Alles wat aandacht krijgt

Nieuws | de redactie
18 maart 2014 | Grote steden moeten hun eigen kennisbeleid voeren. “Nergens kun je zozeer het verschil maken,” zegt onderwijswethouder Hugo de Jonge van Rotterdam. Leraren en MBO-HBO staan de komende jaren daarom centraal.

Hij komt uit zijn stad. “Ik was meester van groep 7 in de Millinxbuurt. Dat was toen het putje van Rotterdam, maar wat genoot ik van die kinderen.” Toen werd hij adjunct-schoolhoofd in de Afrikaanderbuurt. “Ook niet een makkelijke buurt, maar ja, ik was 22. Als jonkie doe je dat gewoon en het onderwijs was en is mijn eerste, grote liefde.”

Hugo de Jonge werd later de rechterhand van OCW-bewindslieden als de CDA’ers Marja van Bijsterveldt en Maria van der Hoeven en trok de ‘kwaliteitsagenda VO’ van dat ministerie. Toen vroeg Rotterdam hem om wethouder Onderwijs te worden en die eerste liefde gaf de doorslag.

Een enorme slag

Of het nu in de school of in het stadhuis is, voor De Jonge geldt, dat “je nergens zoveel verschil kan maken als in deze stad met onderwijs. We maken een enorme slag, want Rotterdam echt sterker maken kan alleen met zoveel elan dankzij het onderwijs.”

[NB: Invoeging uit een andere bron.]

theorem witness_BlkByteAccess :
    counted.blk.wf = true
    ∧ { counted with schedule := [.host (.write 0x5F 1 0x000000FF)] }.schedule
      = .host (.write (BitVec.ofNat 7 (0x40 + 31)) 1 0x000000FF) :: []
    ∧ { counted with schedule := [.host (.read 0x40 1)] }.schedule
      = .host (.read (BitVec.ofNat 7 (0x40 + 0)) 1) :: [] := by decide

theorem witness_ResetValues : (waiting 0x9 .exExit .s0 [.assertReset]).schedule = .assertReset :: [] := rfl

theorem witness_LateResponseIsDiscarded :
    (running 0x9 .exExit .s0 [.environment .ok]).reqOut = false
    ∧ (waiting 0x9 .exExit .s0 [.assertReset, .environment .ok]).schedule = .assertReset :: .environment .ok :: [] :=
  ⟨rfl, rfl⟩

/-! ## Witnesses: rules of the whole machine -/

/-- A state of a running command, its request outstanding, that has the invariant. -/
def busyState (u : List Turn) : State := { waiting 0xB .ofPoll2 .s2 u with latMaxpoll := 2, loopcnt := 1 }

theorem busyState_inv (u : List Turn) : (busyState u).Inv where
  blkWf := by rfl
  irqLevel := by rfl
  errIffCode := by simp [busyState, waiting, running, idle, State.reset]
  subLegal := by intro _; rfl
  busyPhase := by intro _; rfl
  busyNotEnded := by intro _; exact ⟨rfl, rfl⟩
  reqBusy := by intro _; rfl
  abortBusy := by intro _; rfl
  outstanding := by intro _; rfl
  pollsBounded := by intro _ _; show (1 : Half) < 2; decide

theorem witness_StepKeepsTheInvariant :
    (busyState [.environment (.okData 0 0)]).Inv ∧ ∃ t, step (busyState [.environment (.okData 0 0)]) = .next t
      ∧ t.phase = .ofSave := ⟨busyState_inv _, _, rfl, rfl⟩

theorem witness_RunsNeverStop : (busyState [.assertReset]).Inv := busyState_inv _

theorem witness_OneRequestAtATimeToControl : ∃ s t : State, step s = .next t ∧ t.requests = [.sleep 150] :=
  ⟨running 0x9 .exSettle1 .s0 [], _, rfl, rfl⟩

theorem witness_IdleBlockSendsNothing :
    (withTurns [.block, .host (.write 0x00 1 8)]).busy = false
    ∧ (∀ u ∈ (withTurns [.block, .host (.write 0x00 1 8)]).schedule, ∀ w, u ≠ .host (.write 0x00 4 w))
    ∧ ∃ t, (Sys2Proof.core.run 2 (withTurns [.block, .host (.write 0x00 1 8)]) : Host.Outcome State Fault Refusal)
      = .next t :=
  ⟨rfl, by simp [withTurns], _, rfl⟩

theorem witness_CswWrittenOnlyByStatusPolls :
    ∃ s t : State, step s = .next t ∧ t.csw ≠ s.csw :=
  ⟨waiting 0x9 .exPoll .s2 [.environment (.okData 0x01 0x10)], _, rfl, by decide⟩

theorem witness_HostMovesThePositionOnlyByStarting :
    ∃ (s t : State) (a : HostAccess), s.schedule.head? = some (.host a) ∧ step s = .next t ∧ t.phase ≠ s.phase :=
  ⟨access (.write 0x00 4 0x0000000A), _, _, rfl, rfl, by decide⟩

theorem witness_OperandsWrittenOnlyByTheHost : ∃ s t : State, step s = .next t ∧ t.keys ≠ s.keys :=
  ⟨access (.write 0x20 4 0x00000001), _, rfl, by decide⟩

theorem witness_IrqFollowsDoneAndIe : ∃ s t : State, s.irq = (s.done && s.ie) ∧ step s = .next t ∧ t.irq = true :=
  ⟨{ access (.write 0x00 4 0x00000001) with ie := true }, _, rfl, rfl, rfl⟩

theorem witness_OpRecordsAcceptedWords :
    ∃ (s t : State) (w : Word), step s = .next t ∧ s.schedule.head? = some (.host (.write 0x00 4 w)) ∧ s.busy = false
      ∧ w ≠ 0x0000000F ∧ t.op ≠ s.op :=
  ⟨access (.write 0x00 4 0x00000013), _, _, rfl, rfl, rfl, by decide, by decide⟩

theorem witness_ResWrittenOnlyAtSuccess : ∃ s t : State, step s = .next t ∧ t.resLo ≠ s.resLo :=
  ⟨waiting 0x8 .enPoll .s2 [.environment (.okData 0x00 0x10)], _, rfl, by decide⟩

theorem witness_ResWrittenOnlyAtSuccess_idle : ∃ s t : State, step s = .next t ∧ t.resHi ≠ s.resHi :=
  ⟨{ operands 0 0x82400000 with schedule := [.host (.write 0x00 4 0x00000003)] }, _, rfl, by decide⟩

theorem witness_BusyFromAcceptanceToEnd_up :
    ∃ s t : State, step s = .next t ∧ s.busy = false ∧ t.busy = true :=
  ⟨access (.write 0x00 4 0x00000009), _, rfl, rfl, rfl⟩

theorem witness_BusyFromAcceptanceToEnd_down :
    ∃ s t : State, step s = .next t ∧ s.busy = true ∧ t.busy = false :=
  ⟨waiting 0x9 .exSettle2 .s0 [.environment .ok], _, rfl, rfl, rfl⟩

theorem witness_BusyFromAcceptanceToEnd_stays :
    ∃ s t : State, step s = .next t ∧ s.busy = true ∧ t.busy = true :=
  ⟨waiting 0x9 .exSettle1 .s0 [.environment .ok], _, rfl, rfl, rfl⟩

theorem witness_DoneSetAndCleared_set : ∃ s t : State, step s = .next t ∧ s.done = false ∧ t.done = true :=
  ⟨access (.write 0x00 4 0x00000000), _, rfl, rfl, rfl⟩

theorem witness_DoneSetAndCleared_cleared : ∃ s t : State, step s = .next t ∧ s.done = true ∧ t.done = false :=
  ⟨{ access (.write 0x04 4 0x00000002) with done := true }, _, rfl, rfl, rfl⟩

theorem witness_DoneSetAndCleared_accept : ∃ s t : State, step s = .next t ∧ s.done = true ∧ t.done = false :=
  ⟨{ access (.write 0x00 4 0x0000000B) with done := true }, _, rfl, rfl, rfl⟩

theorem witness_SequencerSeesOnlyItsOwnState :
    ∃ (s s' : State) (u : Turn) (rest rest' : List Turn), (u = .block ∨ ∃ r, u = .environment r)
      ∧ seqView s = seqView s' ∧ s.schedule = u :: rest ∧ s'.schedule = u :: rest' ∧ s ≠ s' :=
  ⟨busyState [.environment .ok], { busyState [.environment .ok, .block] with
      ovr := true, opaLo := 7, maxpoll := 3, keys := 0, blk := [(0x40, 1)] },
    .environment .ok, [], [.block], .inr ⟨_, rfl⟩, rfl, rfl, rfl, by decide⟩

theorem witness_HostCannotDisturbARunningCommand :
    ∃ (s t : State) (a : HostAccess), s.Inv ∧ s.busy = true ∧ s.schedule.head? = some (.host a)
      ∧ a ≠ .write 0x00 4 0x0000000F ∧ step s = .next t :=
  ⟨busyState [.host (.write 0x00 4 0x00000008)], _, .write 0x00 4 0x00000008, busyState_inv _, rfl, rfl, by decide, rfl⟩

end Sys2Proof.Tests
end

section
/-! PROOFS of the family 10_state.md, the invariant. Each operation of the machine keeps `State.Inv`, and a step is a
composition of these operations. -/
namespace Sys2Proof.Machine

section
variable {s : State}

/-! Operations that write at most fields the invariant does not read -/

theorem inv_withSchedule (u : List Turn) (h : s.Inv) : (withSchedule u s).Inv := { h with }

theorem inv_answer (a : HostAnswer) (h : s.Inv) : (answer a s).Inv := { h with }

theorem inv_dropWord (h : s.Inv) : (dropWord s).Inv := { h with }

theorem inv_saveResponse (b0 b1 : Byte) (h : s.Inv) : (saveResponse b0 b1 s).Inv := { h with }

theorem inv_saveStatus (h : s.Inv) : (saveStatus s).Inv := { h with }

/-! Host writes -/

theorem inv_setBlk {m : Memory} (hm : m.wf = true) (h : s.Inv) : (setBlk m s).Inv := { h with blkWf := hm }

theorem inv_writeCtrl (v : Word) (h : s.Inv) : (writeCtrl v s).Inv := { h with irqLevel := rfl }

theorem inv_writeStatus (v : Word) (h : s.Inv) : (writeStatus v s).Inv :=
  { h with
    irqLevel := rfl
    busyNotEnded := fun hb => by simp [h.busyNotEnded hb] }

/-- A word of the window at a multiple of 4 ends inside the window. -/
theorem wf_writeWord_of_inBlk {m : Memory} (hm : m.wf = true) {off : Offset} (v : Word) (hoff : inBlk off = true)
    (h4 : off.toNat % 4 = 0) : (m.writeWord off.toNat v).wf = true := by
  obtain ⟨hlo, hhi⟩ := (inBlk_iff off).1 hoff
  exact Memory.wf_writeWord hm v hlo (by omega)

theorem inv_written {off : Offset} {v : Word} {t : State} (h4 : off.toNat % 4 = 0) (hw : Written off v s t)
    (h : s.Inv) : t.Inv := by
  cases hw with
  | status => exact inv_writeStatus v h
  | ctrl => exact inv_writeCtrl v h
  | blk hr => exact inv_setBlk (wf_writeWord_of_inBlk h.blkWf v ((regAt_blk_iff off).1 hr) h4) h
  | opaLo | opaHi | keys => exact { h with }
  | ignored => exact h

/-! Ending and starting a command -/

/-- A command that ends with an error needs of the invariant only what an error keeps. -/
theorem inv_raiseError {code : ErrorCode} (hc : code ≠ .none) (hblk : s.blk.wf = true)
    (hsub : s.sub ≠ .s0 → threeRequestPhase s.phase = true) : (raiseError code s).Inv where
  blkWf := hblk
  irqLevel := rfl
  errIffCode := by simpa using hc
  subLegal := hsub
  busyPhase := by simp
  busyNotEnded := by simp
  reqBusy := by simp
  abortBusy := by simp
  outstanding := by simp
  pollsBounded := by simp

/-- A completion needs that no request is outstanding. -/
theorem inv_completeSequence (hr : s.reqOut = false) (h : s.Inv) : (completeSequence s).Inv where
  blkWf := h.blkWf
  irqLevel := rfl
  errIffCode := h.errIffCode
  subLegal := by simp
  busyPhase := by simp
  busyNotEnded := by simp
  reqBusy := by simp [hr]
  abortBusy := by simp
  outstanding := by simp [hr]
  pollsBounded := by simp

/-- An accepted word is the start of a new command: only an idle block accepts one. -/
theorem inv_accepted {op : BitVec 4} {t : State} (hb : s.busy = false) (ha : Accepted op s t) (h : s.Inv) : t.Inv := by
  have hr : s.reqOut = false := Bool.eq_false_iff.2 fun hr => by simp [h.reqBusy hr] at hb
  have hp : s.abortPending = false := Bool.eq_false_iff.2 fun hp => by simp [h.abortBusy hp] at hb
  cases ha with
  | error code hc => exact inv_raiseError hc h.blkWf h.subLegal
  | result hi lo =>
    exact
      { blkWf := h.blkWf
        irqLevel := rfl
        errIffCode := by simp
        subLegal := h.subLegal
        busyPhase := by simp [hb]
        busyNotEnded := by simp [hb]
        reqBusy := by simp [hr]
        abortBusy := by simp [hp]
        outstanding := by simp [hr]
        pollsBounded := by simp [hb] }
  | start entry he =>
    exact
      { blkWf := h.blkWf
        irqLevel := rfl
        errIffCode := by simp
        subLegal := by simp
        busyPhase := fun _ => he
        busyNotEnded := by simp
        reqBusy := by simp
        abortBusy := by simp
        outstanding := by simp
        pollsBounded := fun _ hm => (BitVec.pos_iff_ne_zero _).2 hm }

theorem inv_submit {w : Word} {t : State} (ht : submit w s = .next t) (h : s.Inv) : t.Inv := by
  obtain ⟨-, hb, rfl⟩ | ⟨-, -, rfl⟩ | ⟨-, -, rfl⟩ | ⟨-, hb, op, ha⟩ := submit_cases ht
  · exact { h with abortBusy := fun _ => hb }
  · exact h
  · exact inv_dropWord h
  · exact inv_accepted hb ha h

theorem inv_hostDone {a : HostAccess} {t : State} (hd : HostDone s a t) (h : s.Inv) : t.Inv := by
  cases hd with
  | illegal | read => exact inv_answer _ h
  | byte off v hoff =>
    obtain ⟨hlo, hhi⟩ := (inBlk_iff off).1 hoff
    exact inv_answer _ (inv_setBlk (Memory.wf_write h.blkWf _ hlo (by omega)) h)
  | command off v hr t ht => exact inv_submit ht (inv_answer _ h)
  | word off v h4 hr t ht => exact inv_written h4 ht (inv_answer _ h)

/-! The sequencer -/

/-- A request that is sent is the last one issued. -/
theorem inv_sendRequest {q : Request} (hb : s.busy = true) (hq : currentRequest s = some q) (h : s.Inv) :
    (sendRequest q s).Inv :=
  { h with
    reqBusy := fun _ => hb
    outstanding := fun _ => by simp [hq] }

/-- With no request outstanding the position may move to a phase of the running command. -/
theorem inv_goto {p : Phase} (hr : s.reqOut = false) (hp : s.busy = true → phaseOfCommand s.op p = true) (h : s.Inv) :
    (goto p s).Inv :=
  { h with
    subLegal := by simp
    busyPhase := hp
    outstanding := by simp [hr] }

theorem inv_moveSub {b : SubStep} (hr : s.reqOut = false) (h3 : threeRequestPhase s.phase = true) (h : s.Inv) :
    (moveSub b s).Inv :=
  { h with
    subLegal := fun _ => h3
    outstanding := by simp [hr] }

theorem inv_setLoopcnt {n : Half} (hn : s.latMaxpoll ≠ 0 → n < s.latMaxpoll) (h : s.Inv) : (setLoopcnt n s).Inv :=
  { h with pollsBounded := fun _ => hn }

theorem inv_clearRequest (h : s.Inv) : (clearRequest s).Inv :=
  { h with
    reqBusy := by simp
    outstanding := by simp }

/-- A failed poll either reaches the bound and ends the command, or its count is below the bound. -/
theorem inv_failPoll {p : Phase} (hr : s.reqOut = false) (hp : s.busy = true → phaseOfCommand s.op p = true)
    (h : s.Inv) : (failPoll p s).Inv := by
  obtain ⟨-, -, ht⟩ | ⟨hn, ht⟩ := failPoll_cases p s <;> rw [ht]
  · exact inv_raiseError (by simp) h.blkWf h.subLegal
  · exact inv_goto hr hp (inv_setLoopcnt (fun hm => BitVec.not_le.1 fun hle => hn ⟨hm, hle⟩) h)

theorem inv_phaseEnd {t : State} (he : PhaseEnd s t) (hb : s.busy = true) (hr : s.reqOut = false) (h : s.Inv) :
    t.Inv := by
  have hphase := h.busyPhase hb
  cases he with
  | goto p hp => exact inv_goto hr (fun _ => hp hphase) h
  | enterLoop p hp =>
    exact inv_goto (s := setLoopcnt 0 s) hr (fun _ => hp hphase)
      (inv_setLoopcnt (fun hm => (BitVec.pos_iff_ne_zero _).2 hm) h)
  | complete => exact inv_completeSequence hr h
  | fail p hp => exact inv_failPoll hr (fun _ => hp hphase) h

Voor een eigen, stedelijk onderwijsbeleid is De Jonge “voorbij de klassieke taken die de gemeente heeft gaan kijken. Met de scholen zelf zijn we gaan vaststellen wat de grootste opdracht is die voor ons staat. Die was nogal duidelijk: Rotterdam loopt achter op de onderwijsresultaten bij andere grote steden en die lopen achter bij de rest van Nederland. Dat als geheel en samen verbeteren moest dus prioriteit één zijn.”

Die opdracht was bovendien niet kansloos stelt de wethouder. “Juist voor jongeren die goed onderwijs hebben gehad, zijn er hier enorme kansen. We zijn een jonge stad, dynamisch qua bevolking en dat waar anderen krimpen. Er zijn veel vacatures, er is veel vraag naar jong talent. Er is ook een sterk HBO, waar talent zijn plek kan vinden.”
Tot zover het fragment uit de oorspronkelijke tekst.